The Development and Regeneration (D&R) Theme within the Oxford BHF CRE seeks to gain fundamental insights into normal cardiovascular development; highlight processes that are perturbed to give rise to birth defects and extrapolate basic developmental principles to resident cell-based reconstitution of tissues in adult cardiovascular injury and disease.  The explicit integration of developmental biology and regeneration is unique within the UK, across Europe and arguably the world, and underpins two major, world-leading D&R-integrated initiatives at Oxford: the BHF Oxbridge Centre for Regenerative Medicine (2017-2021;) and the proposed BHF-supported Institute for Development and Regenerative Medicine (IDRM; occupancy Q1 2021).

The D&R Theme will enhance discovery science in cardiovascular development and will undertake novel approaches to model congenital heart disease. This will include investigating the cellular and molecular events that regulate the earliest initiation of cardiac function within the forming heart; studies of coronary blood and lymphatic vessel development and the role of environmental factors in causing specific heart anomalies at birth. This collective activity will encompass research on model organisms, but will also include a major focus on human heart development, arising out of a lead-role for D&R researchers within the Wellcome Human Developmental Biology Initiative.

Fundamental discoveries during development will underpin the transition to cardiovascular regeneration.  The early heart development findings will be linked to the outcome of studies currently investigating optimal promotion of iPSC-derived cardiomyocyte differentiation/function and to an understanding as to how progenitor cells might integrate and function within survived muscle post-MI.  Studies on vascular development will be translated to understand how to promote neovascularisation of the injured adult heart.
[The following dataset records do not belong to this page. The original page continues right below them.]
/-- The premises of each clause of ServingDescriptorsRun hold of something. -/
theorem test_ServingDescriptorsRun_premises :
    (∃ (b : Fin 256)  (s : State)  (p : Nat)  (d : Desc), (Ready s b.val 3 p d (s.servingRef p (opnd d 0))) ∧ (opcode d = 0x70 ∧ variant d = 0))
    ∧ (∃ (b : Fin 256)  (s : State)  (p : Nat)  (d : Desc), (Ready s b.val 3 p d (s.servingRef p (opnd d 0))) ∧ (opcode d = 0x70 ∧ variant d = 1))
    ∧ (∃ (b : Fin 256)  (s : State)  (p : Nat)  (d : Desc), (Ready s b.val 3 p d (s.servingRef p (opnd d 0))) ∧ (opcode d = 0x70 ∧ variant d = 2))
    ∧ (∃ (b : Fin 256)  (s : State)  (p : Nat)  (d : Desc), (Ready s b.val 3 p d (s.servingRef p (opnd d 0) ++ s.servingRef p (opnd d 1) ++ (if s.objNat (0x5400 + p) 0x01 < routeE d then [.bounds] else []))) ∧ (opcode d = 0x71) ∧ ((readRun s.mem (s.opAddrs p (opnd d 1) (ceilDiv (routeRows d * routeE d) 8))).failed = none))
    ∧ (∃ (b : Fin 256)  (s : State)  (p : Nat)  (d : Desc), (Ready s b.val 3 p d (s.servingRef p (opnd d 1))) ∧ (opcode d = 0x74) ∧ ((readRun s.mem (s.opAddrs p (opnd d 1) (ceilDiv (nslot d) 4))).failed = none)) :=
  ⟨⟨0, issue1 3 (descFor 0x70 [16] 0), 0, descFor 0x70 [16] 0, by
    repeat' apply And.intro
    all_goals first | with_reducible rfl | decide +kernel | exact eq_ok _ _ (by decide +kernel) | exact eq_okOf _ _ (by decide +kernel)⟩,
   ⟨0, issue1 3 (descFor 0x70 [16] 256), 0, descFor 0x70 [16] 256, by
    repeat' apply And.intro
    all_goals first | with_reducible rfl | decide +kernel | exact eq_ok _ _ (by decide +kernel) | exact eq_okOf _ _ (by decide +kernel)⟩,
   ⟨0, issue1 3 (descFor 0x70 [16] 512), 0, descFor 0x70 [16] 512, by
    repeat' apply And.intro
    all_goals first | with_reducible rfl | decide +kernel | exact eq_ok _ _ (by decide +kernel) | exact eq_okOf _ _ (by decide +kernel)⟩,
   ⟨0, (issue1 3 (descFor 0x71 [16, 17] 0)).storeRaw 0x5400 1 [1], 0, descFor 0x71 [16, 17] 0, by
    repeat' apply And.intro
    all_goals first | with_reducible rfl | decide +kernel | exact eq_ok _ _ (by decide +kernel) | exact eq_okOf _ _ (by decide +kernel)⟩,
   ⟨0, issue1 3 (descFor 0x74 [16, 17] 0), 0, descFor 0x74 [16, 17] 0, by
    repeat' apply And.intro
    all_goals first | with_reducible rfl | decide +kernel | exact eq_ok _ _ (by decide +kernel) | exact eq_okOf _ _ (by decide +kernel)⟩⟩

/-- The premises of each clause of CollectivesStart hold of something. -/
theorem test_CollectivesStart_premises :
    (∃ (r : (Fin 256 → Instr) × Nat)  (b : Fin 256)  (s : State)  (p j k : Nat)  (d : Desc), (r ∈ collRows) ∧ (Ready s b.val 2 p d []) ∧ (opcode d = 0x61 + r.2 ∧ formatOf d = 0x0A) ∧ (s.jobOf p = some j ∧ s.openSlot (s.jobTag j) = some j) ∧ (((List.range 3).filter (fun i => collDims d / 2 ^ i % 2 == 1)).head? = some k ∧ 1 < (s.boxOf j).extent k) ∧ ((readRun s.mem (s.opAddrs p (opnd d 1) (ceilDiv (vecCount d) 8))).failed = none))
    ∧ (∃ (r : (Fin 256 → Instr) × Nat)  (b : Fin 256)  (s : State)  (p j k : Nat)  (d : Desc)  (wp64 : Bool), (r ∈ collRows) ∧ (Ready s b.val 2 p d []) ∧ (opcode d = 0x61 + r.2 ∧ formatOf d ≠ 0x0A) ∧ (s.jobOf p = some j ∧ s.openSlot (s.jobTag j) = some j) ∧ (((List.range 3).filter (fun i => collDims d / 2 ^ i % 2 == 1)).head? = some k ∧ 1 < (s.boxOf j).extent k) ∧ ((readRun s.mem (s.opAddrs p (opnd d 1) 1)).failed = none) ∧ (headerFormat ((readRun s.mem (s.opAddrs p (opnd d 1) 1)).words.headD 0) = some wp64) ∧ (headerCount ((readRun s.mem (s.opAddrs p (opnd d 1) 1)).words.headD 0) = vecCount d) ∧ (opOffset (opnd d 0) + wideWords wp64 (vecCount d) ≤ hSize (s.handle p (opHandle (opnd d 0))) ∧ opOffset (opnd d 1) + wideWords wp64 (vecCount d) ≤ hSize (s.handle p (opHandle (opnd d 1)))) ∧ ((readRun s.mem (s.opAddrs p (opnd d 1) (wideWords wp64 (vecCount d))).tail).failed = none))
    ∧ (∃ (b : Fin 256)  (s : State)  (p : Nat)  (d : Desc), (Ready s b.val 2 p d []) ∧ (opcode d = 0x68)) :=
  ⟨⟨_, 0, issueJob 2 (descFor 0x61 [16, 17] (2 ^ 8 + 2 ^ 16 * 10)), 0, 0, 0, descFor 0x61 [16, 17] (2 ^ 8 + 2 ^ 16 * 10), by
    exact ⟨List.mem_cons_self .., by decide +kernel, by decide +kernel, by decide +kernel, by decide +kernel, by decide +kernel⟩⟩,
   ⟨_, 0, issueJob 2 (descFor 0x61 [16, 17] (2 ^ 8)), 0, 0, 0, descFor 0x61 [16, 17] (2 ^ 8), false, by
    exact ⟨List.mem_cons_self .., by decide +kernel, by decide +kernel, by decide +kernel, by decide +kernel, by decide +kernel, by decide +kernel, by decide +kernel, by decide +kernel, by decide +kernel⟩⟩,
   ⟨0, issueJob 2 (descFor 0x68 [] 0), 0, descFor 0x68 [] 0, by
    repeat' apply And.intro
    all_goals first | with_reducible rfl | decide +kernel | exact eq_ok _ _ (by decide +kernel) | exact eq_okOf _ _ (by decide +kernel)⟩⟩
To facilitate basic insights into cardiovascular regeneration the theme will support the continued development of novel animal models, such as the Mexican cavefish for quantitative trait loci mapping and the neonatal mouse for functional imaging.  Significant NGS and imaging datasets to inform on regeneration will be interrogated through outreach to the Big Data Theme. Progression towards clinical translation will be advanced through strong links with medicinal chemistry, tissue engineering and quantitative biology.  High throughput phenotypic screens to identify small molecule enhancers of regeneration will be developed and run in conjunction with the Target Discovery Theme on platforms encompassing image analyses and target validation.  Cell biology during development and regeneration will be combined with the use of “smart materials” for bioengineering to target the local stem cell niche and orchestrate endogenous repair mechanisms.  A major new initiative will seek to integrate researchers in mechanistic mathematical and computational modelling to provide a cross-disciplinary training programme in quantitative approaches to regenerative medicine and to seed further therapeutic strategies and drug discovery.